- Archdiocese: San Antonio
- Diocese: Lubbock
- Appointed: September 27, 2016
- Installed: November 21, 2016
- Predecessor: Plácido Rodriguez

Orders
- Ordination: June 27, 1980 (40 years ago) by Thomas Ambrose Tschoepe
- Consecration: November 21, 2016 by Gustavo García-Siller, Gregory Kelly, and Plácido Rodriguez

Personal details
- Born: June 6, 1954 (age 72) Dallas, Texas, US
- Education: Pontifical Gregorian University Texas A & M University–Commerce
- Motto: Suscipe Domine (Take it, Lord)

= Robert Milner Coerver =

American Roman Catholic clergyman (born 1954)

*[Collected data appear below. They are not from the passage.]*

-- ==== Sys2Proof/Tests/Slice0.lean ====
section
/-!
SUPPORT. Tests: the commands that `Instr.wf` refuses, examples the specification works out, and for each obligation states and operands
that meet its hypotheses together, one for each of its clauses. `okOf`, `errOf` and `doneOf` make an outcome comparable; a hypothesis that
a read gives some bytes reads here that it gives bytes at all, and a variable that a clause only names for its conclusion is left out.
-/
namespace Sys2Proof.Tests
open Sys2Proof Sys2Proof.Machine
set_option Elab.async false

/-! ### Ill-formed commands are refused -/

theorem test_wf_mesh_flits : (Instr.meshReadReq { len := 9 }).wf = false := by decide
theorem test_wf_mesh_payload : (Instr.meshWrite { type := 2, len := 1, payload := List.replicate 33 0 }).wf = false := by decide
theorem test_wf_mesh_contrib : (Instr.meshWrite { type := 2, contrib := 2 }).wf = false := by decide
theorem test_wf_mesh_contrib_zero : (Instr.reduceSram { type := 5, contrib := 0 }).wf = false := by decide
theorem test_wf_mesh_stop : (Instr.meshReadReq { stop := 18 }).wf = false := by decide
theorem test_wf_mesh_type : (Instr.meshReadReq { type := 1 }).wf = false := by decide
theorem test_wf_tile_row : (Instr.tileReceiveRow 0 0 0 0 1 [0] false).wf = false := by decide
theorem test_wf_tile_contrib : (Instr.tileReceiveRow 0 0 0 0 0 (List.replicate 16 0) false).wf = false := by decide
theorem test_wf_packet_data : (Instr.fabricWrite { data := List.replicate 193 0 }).wf = false := by decide +kernel
theorem test_wf_flit_credits : (Instr.dataFlit 0 { ccums := [0] }).wf = false := by decide
theorem test_wf_flit_pad : (Instr.ctrlFlit 0 { ftype := 2, pad := List.replicate 245 0 }).wf = false := by decide +kernel
theorem test_wf_packet_arrives_bare : (Instr.fabricWrite { maybe := true }).wf = false := by decide
theorem test_wf_packet_arrives_unordered : (Instr.fabricWrite { prio := some {} }).wf = false := by decide
theorem test_wf_lane_order : (Instr.lanesLocked 0 (.locked true 0x00)).wf = false := by decide
theorem test_wf_qualify_lanes : (Instr.qualifyWindowEnd 0 ⟨[0, 0, 0], none⟩).wf = false := by decide
theorem test_wf_spare_rows : (Instr.powerOn { spareRows := [(5, 0)] }).wf = false := by decide
theorem test_wf_sample : (Instr.governorSample { tj := [] }).wf = false := by decide
theorem test_wf_power_on_variant : (Instr.powerOn { variant := 3 }).wf = false := by decide
theorem test_wf_power_on_slots : (Instr.powerOn { slots := List.replicate 321 0 }).wf = false := by decide +kernel
theorem test_wf_power_on_pace : (Instr.powerOn { paceMax := List.replicate 33 0 }).wf = false := by decide
theorem test_wf_power_on_tables : (Instr.powerOn { banksBad := [(0, 0)] }).wf = false := by decide
theorem test_wf_scrub_once : (Instr.scrubRead 0 0 0 [3] [3] false).wf = false := by decide
theorem test_wf_bar4_read : (Instr.bar4Access 0 (.read 4097)).wf = false := by decide
theorem test_wf_bar4_write : (Instr.bar4Access 0 (.write [])).wf = false := by decide
theorem test_wf_bar4_atomic : (Instr.bar4Access 0 (.fetchAdd 2 1)).wf = false := by decide
theorem test_wf_bar4_swap : (Instr.bar4Access 0 (.swap 16 1)).wf = false := by decide
theorem test_wf_bar4_cas : (Instr.bar4Access 0 (.cas 12 0 1)).wf = false := by decide
theorem test_wf_bar4_resize : (Instr.bar4Resize 28).wf = false := by decide
theorem test_wf_coherent_line : (Instr.coherentWindowAccess 0 60 (.hostRead 8)).wf = false := by decide
theorem test_wf_coherent_write : (Instr.coherentWindowAccess 0 63 (.hostWrite [1, 2])).wf = false := by decide
theorem test_wf_sample_currents : (Instr.governorSample { current10 := [0] }).wf = false := by decide
theorem test_wf_sample_stacks : (Instr.governorSample { stackTj := [0] }).wf = false := by decide
theorem test_wf_flit_packet : (Instr.dataFlit 0 { pkt := { data := List.replicate 193 0 } }).wf = false := by decide +kernel
theorem test_wf_reserve_table : (Instr.powerOn { reserveBad := [(1, 1), (0, 1)] }).wf = false := by decide
theorem test_wf_domain : (Instr.domainEntryCommit 46).wf = false := by decide
theorem test_wf_wake_source : (Instr.wakeSource 45 4).wf = false := by decide
theorem test_wf_eic_source : (Instr.eicComplete 0 1088).wf = false := by decide
theorem test_wf_snapshot_unit : (Instr.snapshotMarker 458 0).wf = false := by decide
theorem test_wf_filler_dies : (Instr.fillerTargetUpdate [0, 0, 0]).wf = false := by decide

Robert Milner Coerver (born June 6, 1954) is an American prelate of the Roman Catholic Church, serving as the bishop for the Diocese of Lubbock in Texas since 2016.

==Biography==

=== Early life ===
Robert Coerver was born on June 6, 1954, in Dallas, Texas. He earned a Licentiate in Spiritual Theology from the Pontifical Gregorian University in Rome. He also received a Master of Counseling and Guidance degree from Texas A & M University–Commerce in Commerce, Texas.

=== Priesthood ===
On June 27, 1980, Coerver was ordained to the priesthood by Bishop Thomas Ambrose Tschoepe for the Diocese of Dallas at the Templo Expiatorio del Santísimo Sacramento in Guadalajara, Mexico.After his 1980 ordination, Coerver served as parochial vicar at the following parishes in Texas:

- Saint Elizabeth of Hungary in Dallas (1981 to 1982)
- Saint Elizabeth Seton in Plano (1982 to 1985)

Coerver left Saint Elizabeth Seton in 1985 after his appointment as director of spiritual formation at Holy Trinity Seminary on the campus of the University of Dallas. He was appointed as spirituality consultant to diocesan programs in 1996. In July 1997, Coerver was also named director of the Office of Sacramental Life for the diocese. In 2003, Coerver was appointed director of priestly life and ministry.

In December 2004, Pope John Paul II named Coerver a prelate of honor with the title "monsignor." In 2005, Coerver began serving as pastoral administrator at Our Lady of the Lake Parish in Rockwall Texas, becoming pastor there in 2006. He was transferred in July 2010 to serve as pastor of St. Rita Parish in Dallas.

=== Bishop of Lubbock ===
Pope Francis appointed Coerver as bishop of Lubbock on September 27, 2016. He was installed and consecrated by Archbishop Gustavo Garcia-Siller at Christ the King Cathedral in Lubbock on November 21, 2016, with Auxiliary Bishop Gregory Kelly and Bishop Plácido Rodriguez acting as co-consecrators.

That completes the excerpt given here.